[Dataset records]
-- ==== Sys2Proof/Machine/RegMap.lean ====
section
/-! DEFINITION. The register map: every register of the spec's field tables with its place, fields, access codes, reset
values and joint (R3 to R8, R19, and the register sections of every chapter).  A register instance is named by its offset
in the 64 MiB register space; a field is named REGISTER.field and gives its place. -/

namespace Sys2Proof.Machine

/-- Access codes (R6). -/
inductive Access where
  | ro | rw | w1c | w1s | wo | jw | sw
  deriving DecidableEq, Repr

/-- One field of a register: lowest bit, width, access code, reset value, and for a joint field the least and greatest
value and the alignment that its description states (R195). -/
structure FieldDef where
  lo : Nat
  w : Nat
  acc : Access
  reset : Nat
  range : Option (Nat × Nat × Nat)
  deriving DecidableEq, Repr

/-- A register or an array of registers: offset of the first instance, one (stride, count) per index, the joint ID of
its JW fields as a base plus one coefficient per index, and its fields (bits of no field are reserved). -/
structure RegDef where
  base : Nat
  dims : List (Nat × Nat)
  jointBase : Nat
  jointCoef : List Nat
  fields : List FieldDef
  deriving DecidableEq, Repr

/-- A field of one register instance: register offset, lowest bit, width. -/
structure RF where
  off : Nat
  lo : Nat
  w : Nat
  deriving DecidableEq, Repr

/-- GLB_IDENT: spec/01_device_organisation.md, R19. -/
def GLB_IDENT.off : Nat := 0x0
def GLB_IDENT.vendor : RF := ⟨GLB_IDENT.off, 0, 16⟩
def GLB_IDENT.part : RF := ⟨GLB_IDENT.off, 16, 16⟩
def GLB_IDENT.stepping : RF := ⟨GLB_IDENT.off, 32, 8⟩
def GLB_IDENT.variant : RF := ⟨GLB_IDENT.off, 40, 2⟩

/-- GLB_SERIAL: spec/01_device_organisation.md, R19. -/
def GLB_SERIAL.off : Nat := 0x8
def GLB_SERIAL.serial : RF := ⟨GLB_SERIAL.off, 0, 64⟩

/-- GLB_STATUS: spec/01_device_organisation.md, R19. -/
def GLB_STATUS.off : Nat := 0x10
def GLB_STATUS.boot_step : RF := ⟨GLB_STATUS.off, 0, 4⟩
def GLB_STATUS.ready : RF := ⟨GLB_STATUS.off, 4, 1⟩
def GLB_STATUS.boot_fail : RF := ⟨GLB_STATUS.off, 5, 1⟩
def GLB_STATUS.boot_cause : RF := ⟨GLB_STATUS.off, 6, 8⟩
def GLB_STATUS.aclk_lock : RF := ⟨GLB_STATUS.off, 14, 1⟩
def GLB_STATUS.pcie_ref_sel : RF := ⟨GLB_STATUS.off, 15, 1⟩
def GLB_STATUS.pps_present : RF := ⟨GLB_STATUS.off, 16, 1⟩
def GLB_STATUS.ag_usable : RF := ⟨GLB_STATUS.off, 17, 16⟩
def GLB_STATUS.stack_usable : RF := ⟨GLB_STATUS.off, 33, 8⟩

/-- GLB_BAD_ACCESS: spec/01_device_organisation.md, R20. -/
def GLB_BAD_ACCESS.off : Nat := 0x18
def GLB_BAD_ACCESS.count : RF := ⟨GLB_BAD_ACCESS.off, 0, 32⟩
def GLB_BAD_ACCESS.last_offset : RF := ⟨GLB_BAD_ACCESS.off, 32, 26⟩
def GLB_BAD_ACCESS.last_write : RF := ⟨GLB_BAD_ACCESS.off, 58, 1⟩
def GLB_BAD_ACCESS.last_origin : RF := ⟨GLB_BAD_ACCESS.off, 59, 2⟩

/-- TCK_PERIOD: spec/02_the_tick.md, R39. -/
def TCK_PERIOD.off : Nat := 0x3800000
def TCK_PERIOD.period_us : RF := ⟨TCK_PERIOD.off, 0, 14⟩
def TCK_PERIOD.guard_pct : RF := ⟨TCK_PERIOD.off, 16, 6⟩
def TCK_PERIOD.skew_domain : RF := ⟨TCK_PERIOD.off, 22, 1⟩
[/Dataset records]
Exercise goal:
Copy the records above exactly.

Reply:
-- ==== Sys2Proof/Machine/RegMap.lean ====
section
/-! DEFINITION. The register map: every register of the spec's field tables with its place, fields, access codes, reset
values and joint (R3 to R8, R19, and the register sections of every chapter).  A register instance is named by its offset
in the 64 MiB register space; a field is named REGISTER.field and gives its place. -/

namespace Sys2Proof.Machine

/-- Access codes (R6). -/
inductive Access where
  | ro | rw | w1c | w1s | wo | jw | sw
  deriving DecidableEq, Repr

/-- One field of a register: lowest bit, width, access code, reset value, and for a joint field the least and greatest
value and the alignment that its description states (R195). -/
structure FieldDef where
  lo : Nat
  w : Nat
  acc : Access
  reset : Nat
  range : Option (Nat × Nat × Nat)
  deriving DecidableEq, Repr

/-- A register or an array of registers: offset of the first instance, one (stride, count) per index, the joint ID of
its JW fields as a base plus one coefficient per index, and its fields (bits of no field are reserved). -/
structure RegDef where
  base : Nat
  dims : List (Nat × Nat)
  jointBase : Nat
  jointCoef : List Nat
  fields : List FieldDef
  deriving DecidableEq, Repr

/-- A field of one register instance: register offset, lowest bit, width. -/
structure RF where
  off : Nat
  lo : Nat
  w : Nat
  deriving DecidableEq, Repr

/-- GLB_IDENT: spec/01_device_organisation.md, R19. -/
def GLB_IDENT.off : Nat := 0x0
def GLB_IDENT.vendor : RF := ⟨GLB_IDENT.off, 0, 16⟩
def GLB_IDENT.part : RF := ⟨GLB_IDENT.off, 16, 16⟩
def GLB_IDENT.stepping : RF := ⟨GLB_IDENT.off, 32, 8⟩
def GLB_IDENT.variant : RF := ⟨GLB_IDENT.off, 40, 2⟩

/-- GLB_SERIAL: spec/01_device_organisation.md, R19. -/
def GLB_SERIAL.off : Nat := 0x8
def GLB_SERIAL.serial : RF := ⟨GLB_SERIAL.off, 0, 64⟩

/-- GLB_STATUS: spec/01_device_organisation.md, R19. -/
def GLB_STATUS.off : Nat := 0x10
def GLB_STATUS.boot_step : RF := ⟨GLB_STATUS.off, 0, 4⟩
def GLB_STATUS.ready : RF := ⟨GLB_STATUS.off, 4, 1⟩
def GLB_STATUS.boot_fail : RF := ⟨GLB_STATUS.off, 5, 1⟩
def GLB_STATUS.boot_cause : RF := ⟨GLB_STATUS.off, 6, 8⟩
def GLB_STATUS.aclk_lock : RF := ⟨GLB_STATUS.off, 14, 1⟩
def GLB_STATUS.pcie_ref_sel : RF := ⟨GLB_STATUS.off, 15, 1⟩
def GLB_STATUS.pps_present : RF := ⟨GLB_STATUS.off, 16, 1⟩
def GLB_STATUS.ag_usable : RF := ⟨GLB_STATUS.off, 17, 16⟩
def GLB_STATUS.stack_usable : RF := ⟨GLB_STATUS.off, 33, 8⟩

/-- GLB_BAD_ACCESS: spec/01_device_organisation.md, R20. -/
def GLB_BAD_ACCESS.off : Nat := 0x18
def GLB_BAD_ACCESS.count : RF := ⟨GLB_BAD_ACCESS.off, 0, 32⟩
def GLB_BAD_ACCESS.last_offset : RF := ⟨GLB_BAD_ACCESS.off, 32, 26⟩
def GLB_BAD_ACCESS.last_write : RF := ⟨GLB_BAD_ACCESS.off, 58, 1⟩
def GLB_BAD_ACCESS.last_origin : RF := ⟨GLB_BAD_ACCESS.off, 59, 2⟩

/-- TCK_PERIOD: spec/02_the_tick.md, R39. -/
def TCK_PERIOD.off : Nat := 0x3800000
def TCK_PERIOD.period_us : RF := ⟨TCK_PERIOD.off, 0, 14⟩
def TCK_PERIOD.guard_pct : RF := ⟨TCK_PERIOD.off, 16, 6⟩
def TCK_PERIOD.skew_domain : RF := ⟨TCK_PERIOD.off, 22, 1⟩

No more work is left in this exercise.